Такие вещи всегда встречаются неожиданно. И в них очень трудно поверить. Я настолько привыкла к своей надзирающей, к подруге, или что там нечисть вкладывает в это понятие, что не сразу поверила в ее уход. Это как вывалиться из теплого дома в лютый мороз и едва не захлебнуться ледяным воздухом. Дышать можно, но так и тянет назад в тепло. Настал момент, когда жизнь потребовала от нее слишком много, и змея отступила, чувство самосохранения не позволило ей поступить иначе.
Мы шли по желтой дороге уже два часа. Разговор не клеился. Без Пашки я не знала, как вести себя с Мартыном, словно она была тем, что объединяло молодого целителя и немолодую женщину.
Пейзаж, состоящий из густой травы, кустарника, разбросанных по сторонам чахлых рощиц, не менялся. Солнце стояло над головой, пыль покрывала желтым налетом ботинки. Было жарко и отчего-то тревожно.
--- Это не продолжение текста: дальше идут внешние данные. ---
/-- BULK-ABORT (R143, R365): the object is freed, and with it what it held; its transfers end. -/
def execBulkAbort (h : Hdr) (handle : Nat) : Meaning :=
  hostCmd { opcode := 0x0023, loader := true } h (.bulkAbort h handle)
    (fun d => if (heldObj d h handle).isNone then refusal ST.bulkState else none)
    (just fun d => (consume d handle).onLnk fun l => { l with transfers := l.transfers.filter fun t => t.2 != handle })

/-- BULK-READ and BULK-RESEND (R144): the object is closed and the range lies inside it. -/
def readCheck (d : Dev) (h : Hdr) (handle offset len : Nat) : Option Reply :=
  if len = 0 then refusal ST.badArg
  else match heldObj d h handle with
    | none => refusal ST.bulkState
    | some o =>
      if o.len < offset + len then refusal ST.badArg
      else if o.closed = false then refusal ST.bulkState else none

/-- R142, R144: the packets of a range, each of at most F bytes, the last with `more` clear: payload and flags of each. Thorned words
keep their mark (R122). -/
def bulkPackets (d : Dev) (h : Hdr) (handle offset len : Nat) : List (List Nat × Nat) :=
  let f := max 1 (fragSize (payloadFor d h.session h.port))
  let (bytes, th) := match d.obj? handle with
    | some o => (o.bytes, o.thorns)
    | none => ([], [])
  (cutParts f len).map fun (k, n) =>
    let o := offset + k
    let bad := (List.range (ceilDiv n 8)).filter fun w => th.any fun t => decide (t * 8 < o + 8 * w + 8) && decide (o + 8 * w < t * 8 + 8)
    let (p, fl) := withThorn (bytesOf [fld 2 handle, fld 2 0, fld 8 o]) ((bytes.drop o).take n) bad
    (p, fl + (if k + n < len then 0x08 else 0))

/-- R144: the cycle at which a packet may start behind `bits` already sent at a pace in Mb/s; 0 is the full rate. -/
def paced (d : Dev) (pace bits : Nat) : Nat := if pace = 0 then 0 else d.now + ceilDiv (bits * tickHz) (pace * 1000000)

/-- R144, R507: the packets of a range handed to the egress queue of bulk, the pace counting every byte on the wire; the transfer is under
way until BULK_DONE. An object in DRAM is read through stream port 5. -/
def startTransfer (d : Dev) (h : Hdr) (handle offset len pace : Nat) : Dev :=
  match d.session? h.session with
  | none => d
  | some s =>
    let d := if (d.obj? handle).any (·.inDram) then d.portMoves 5 len else d
    ((bulkPackets d h handle offset len).foldl (fun (e, bits) (p, fl) =>
      (e.sendPkt h.port 4 s.addr 3 fl h.session 2 p (paced d pace bits) handle, bits + wireBits (frameTo d s.addr 4 (swios d 3 fl h.session 2 0 0 p)).size))
      (d, 0)).1.onLnk fun l => { l with transfers := l.transfers ++ [(h.session, handle)] }

/-- BULK-READ (R144). -/
def execBulkRead (h : Hdr) (handle offset len pace : Nat) : Meaning :=
  hostCmd (ask 0x0024) h (.bulkRead h handle offset len pace) (fun d => readCheck d h handle offset len)
    (just fun d => startTransfer (d.onLnk fun l =>
      { l with bulk := l.bulk.map fun o => if o.handle == handle then { o with pace := pace, read := o.read || o.len == offset + len } else o }) h handle offset len pace)

/-- BULK-RESEND (R144): at the pace of the handle's last read. -/
def execBulkResend (h : Hdr) (handle offset len : Nat) : Meaning :=
  hostCmd (ask 0x0025) h (.bulkResend h handle offset len) (fun d => readCheck d h handle offset len)
    (just fun d => startTransfer d h handle offset len (match d.obj? handle with
      | some o => o.pace
      | none => 0))

/-- BULK_DONE (R144): the last packet of a transfer has left. -/
def execBulkDone (handle : Nat) : Meaning := onDev fun d =>
  match d.lnk.transfers.find? (·.2 == handle) with
  | none => d
  | some t =>
    if d.lnk.ports.any fun c => c.queue.any fun w => w.handle == handle then d
    else raiseEv (d.onLnk fun l => { l with transfers := l.transfers.erase t }) EV.bulkDone [a4 handle]

/-- R142: whether a fragment keeps the rules: its offset is a multiple of F inside the object, and its data are F
bytes long, the last's as many as remain. -/
def fragOk (o : BulkObj) (offset n : Nat) : Bool :=
  decide (0 < o.frag) && offset % o.frag == 0 && decide (offset < o.len) && n == min o.frag (o.len - offset)

/-- BULK_FRAGMENT (R121 step 6, R129, R142): a fragment from a bound source is stored in any order; a repeated one is
ignored; one that breaks the rules is dropped and counted. -/
def execBulkFragment (session : Nat) (rx : PktIn) (handle offset : Nat) (data thorn : List Nat) : Meaning := onDev fun d =>
  let (d, ok) := dataIn d session rx (12 + data.length)
  if !ok then d
  else
    let drop := d.onLnk fun l => { l with badFragments := l.badFragments + 1 }
    match d.obj? handle with
    | none => drop
    | some o =>
      if o.session ≠ session ∨ o.outbound ∨ fragOk o offset data.length = false then drop
      else if o.closed ∨ o.frags.any (·.off == offset) then d
      else
        let th := thorn.filter fun w => decide (w < ceilDiv data.length 8)
        d.onLnk fun l => { l with bulk := l.bulk.map fun b => if b.handle == handle then { b with frags := b.frags ++ [⟨offset, data, th⟩] } else b }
До Желтой цитадели своим ходом полтора дня, а если засчитывать ночлег и другие остановки, так необходимые слабому человеку, то все два. Дорога была достаточно широкой, и нам советовали не стирать зря ноги, а взять или украсть машину. Именно поэтому мы ее и не взяли. Я и своим-то поостереглась верить, а уж чужим и подавно.
Кто бы мог подумать, что однажды я начну делить нечисть на свою и чужую.
Остов мы покинули поздним утром и шли, пока день не перевалил во вторую половину. Тени удлинились, стелясь по желтоватой дороге, но до наступления темноты оставалось еще несколько часов.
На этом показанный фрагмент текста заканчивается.